Подобно тому как дрожжи вызывают брожение, так и ощущение жизни роли возбуждает в душе артиста внутренний нагрев, кипение, необходимые для процесса творческого познавания. Только в таком творческом состоянии артиста можно говорить” о подходе к пьесе и роли.
– Откуда же брать это реальное душевное и телесное ощущение жизни роли? – спрашивали удивленные ученики.
– Этому-то вопросу и посвящен сегодняшний урок. Названов! Вы помните “Ревизора” Гоголя?– неожиданно обратился ко мне Аркадий Николаевич.
– Помню, но плохо, в общих чертах.
– Тем лучше. Идите на сцену и сыграйте нам Хлестакова с момента его выхода во втором акте]4.
– Как же я могу сыграть, когда я не знаю, что нужно делать? – отнекивался я с изумлением.
– Вы не знаете всего, но кое-что знаете. Вот это немногое вы и сыграйте. Иначе говоря: выполните из жизни роли те, хотя бы самые маленькие, физические действия, которые можете сделать искренне, правдиво, от своего собственного лица.
– Я ничего не могу сделать, так как ничего не знаю!
– Как? – накинулся на меня Аркадий Николаевич. – В пьесе сказано: “Входит Хлестаков”. Разве вы не знаете, как входят в номер гостиницы?
– Знаю.
– Вот вы и войдите. Дальше Хлестаков бранит Осипа за то, что он “опять валялся на кровати”. Разве вы не знаете, как бранятся?
– Знаю.
– Потом Хлестаков хочет заставить Осипа пойти и похлопотать об еде. Разве вы не знаете, как обращаются к другому с щекотливой просьбой?
– Знаю и это.
– Вот вы и сыграйте только то, что вам на первых порах доступно, то, в чем вы чувствуете правду, чему вы сможете искренне поверить5.
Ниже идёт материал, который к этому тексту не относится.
/-- Event `i` of a SCANOUT is line `i` (R185). -/
theorem scanLines_getElem? (p : Params) (m : Memory) {i : Nat} (hi : i < p.W) :
    (scanLines p m)[i]? = some ⟨i, lineBytes p m i⟩ := by simp [scanLines, hi]

/-- Settles O54: with a framebuffer held the events are its scan lines, whose bytes are the columns' pixels. -/
theorem scanoutEmitsLines : Obligations.ScanoutEmitsLines := by
  intro s h
  refine ⟨fun m hm => ⟨_, scanLines s.params m, execScanout_held h hm, rfl, rfl, length_scanLines .., fun i hi => ?_⟩,
    fun hf => exec_absent .scanout hf nofun nofun h⟩
  refine ⟨_, scanLines_getElem? s.params m hi, rfl, lineBytes_length .., fun y hy => ?_⟩
  exact ⟨_, pixelOf_eq_palette .., lineBytes_getElem? s.params m i hy⟩

end Sys2Proof.Machine
end

section
/-! SUPPORT. Faults (spec/60_exceptions.md R190 to R207): which check takes which cause, what a faulting command leaves
unchanged, and what a faulted machine discards. -/
namespace Sys2Proof.Machine

/-! Every command completes, and fault entry. -/

/-- Settles O9. -/
theorem commandsAlwaysComplete : Obligations.CommandsAlwaysComplete := fun i s =>
  have ⟨t, e, _⟩ := exec_effect i s
  ⟨t, e⟩

/-- Settles O29. -/
theorem faultEntry : Obligations.FaultEntry := ⟨fun _ _ _ => rfl, rfl, rfl, rfl, rfl, rfl, rfl, rfl, rfl⟩

/-! Words that are illegal, and words that are discarded. -/

theorem decode_error_of_unspelled {w : Cmd} (h : wellFormedWord w = false) : ∃ r, decode w = .error r := by
  cases hd : decode w with
  | error r => exact ⟨r, rfl⟩
  | ok i => cases h.symm.trans ((wellFormedWord_iff w).2 ⟨i, hd⟩)

/-- Settles O7: a word that spells no row does not decode. -/
theorem unspelledWordIsIllegal : Obligations.UnspelledWordIsIllegal := by
  intro w s hw h
  obtain ⟨r, hd⟩ := decode_error_of_unspelled hw
  exact ⟨issue_illegal_faults hd h, fun rest hs =>
    (step_performs hs).trans (issue_illegal_faults hd (s := countWord (advance s rest)) h)⟩

/-- Settles O11. -/
theorem faultedMachineDiscards : Obligations.FaultedMachineDiscards := fun s w rest hs h =>
  (step_performs hs).trans (issue_discards (s := countWord (advance s rest)) h w)

/-! Which check takes which cause. -/

/-- A check with another fault leaves the code of `f` only where what follows it does. -/
theorem check_cause_ne {ok : Prop} [Decidable ok] {f g : Cause} (hg : g.code ≠ f.code) {t : State}
    (ht : t.cause ≠ f.code) {cmd : Cmd} {s : State} : (check ok g cmd s t).cause ≠ f.code := by
  rcases check_cases ok g cmd s t with ⟨-, e⟩ | ⟨-, e⟩ <;> rw [e]
  · exact ht
  · exact hg

/-- The same for the acceptance of a command that needs a framebuffer. -/
theorem accept_whenHeld_cause_ne {f : Cause} (hf : Cause.fbAbsent.code ≠ f.code) {s : State} (h : s.cause = 0)
    {cmd : Cmd} {go : Memory → State} (hgo : ∀ m, (go m).cause ≠ f.code) :
    (accept s (whenHeld cmd s go)).cause ≠ f.code := by
  rw [accept_executes h]
  rcases whenHeld_cases cmd s go with ⟨-, e⟩ | ⟨m, -, e⟩ <;> rw [e]
  · exact hf
  · exact hgo m
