-- ==== Sys2Proof/Syntax.lean ====
section
/-!
DEFINITION. Syntax.lean: the commands of the block, one constructor per row of the command table, with the data each
command brings. The rule named beside a constructor is the one its row names.
-/
namespace Sys2Proof

/-- The Trigger world and the Host-service world (R373). -/
inductive World where
  | T | H
deriving DecidableEq, Repr

/-- Element formats: bytes, halfwords, words (Table 5-1). -/
inductive VSize where
  | b | h | w
deriving DecidableEq, Repr

/-- Who makes a register access (Table 13-1). -/
inductive Master where
  /-- Engine e with pio. -/
  | pio (e : EngineId)
  /-- Engine e with a load or store through the register aliases. -/
  | alias_ (e : EngineId)
  /-- A DMA channel through the aliases. -/
  | dma (c : ChanId)
  /-- The host through access slot s. -/
  | host (s : SlotId)
  /-- A chain request whose token names an object of world w. -/
  | chain (w : World)
deriving DecidableEq, Repr

/-- A register: engine port (R452), die port (R453) or offset of the host page BAR0 (R395). -/
inductive Target where
  | io (e : EngineId) (port : Nat)
  | die (d : DieId) (port : Nat)
  | bar0 (off : Nat)
deriving DecidableEq, Repr

/-- Who translates an address (R330). -/
inductive Walker where
  | engine (e : EngineId)
  | channel (c : ChanId)
deriving DecidableEq, Repr

/-- What a die-to-die block carries as received: its 256 bytes and its CRC (R324). -/
structure D2dBlk where
  data : List Byte
  crc  : Word
deriving DecidableEq, Repr

/-- A front-end block as captured: 64 payload words and the trailer (R274, R275). -/
structure FeBlock where
  words   : List Word
  trailer : Dword
deriving DecidableEq, Repr

/-- A chain packet: the fields of Table 10-7, token, payload words and CRC (R303). -/
structure Packet where
  dst    : BitVec 9
  src    : BitVec 9
  vc     : BitVec 2
  kind   : BitVec 4
  len    : BitVec 8
  reqid  : BitVec 16
  status : BitVec 4
  tok    : Option (BitVec 128)
  bcast  : Bool
  posted : Bool
  hops   : BitVec 8
  addr   : BitVec 40
  data   : List Word
  crc    : Word
  /-- Frame fc index carried by the flits of a VC1 packet (R308). -/
  slot   : Nat
deriving DecidableEq, Repr

/-- Where a message of the timed-commit protocol comes from: a unit of the package (u < 100 engine, else die u − 100),
or a COMMIT packet on a chain port (R248, R312). -/
inductive CommitSrc where
  | unit (u : Fin 108)
  | port (p : PortId) (k : Packet)
deriving DecidableEq, Repr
– Что же нам на первых порах доступно в новой роли? – старался я выяснить.
– Немного. Передача внешней фабулы с ее эпизодами6, с ее простейшими физическими действиями.
Вначале только это можно выполнить искренне, правдиво, от своего лица и за свой страх. Если же вы захотите дать больше, то столкнетесь с непосильными задачами, и тогда рискуете вывихнуться, очутиться во власти лжи, которая толкнет на наигрыш и насилие природы. Бойтесь вначале чересчур трудных задач – вы еще не готовы углубляться в душу новой роли. Поэтому держитесь строго указанной вам узкой области физических действий, ищите в них логику и последовательность, без которой не найдешь правды, веры, а следовательно, и того состояния, которое мы называем “я есмь”.
– Вы говорите: передавайте фабулу и простейшие физические действия, – спорил я. – Но фабула сама собой передается при развертывании пьесы. Фабула уже создана автором.
– Да, автором, но не вами. Пусть его фабула остается. Но нужно ваше отношение к ней. Пусть и авторские действия производятся, но они должны стать вашими собственными, а не оставаться чужими. Нельзя искренне жить не своими действиями, надо создать свои, аналогичные с ролью, указанные вашим собственным сознанием, хотением, чувством, логикой, последовательностью, правдой, верой. Пробуйте, идите на сцену и начинайте с выхода Хлестакова. Пущин сыграет нам Осипа, Вьюнцов – трактирного слугу.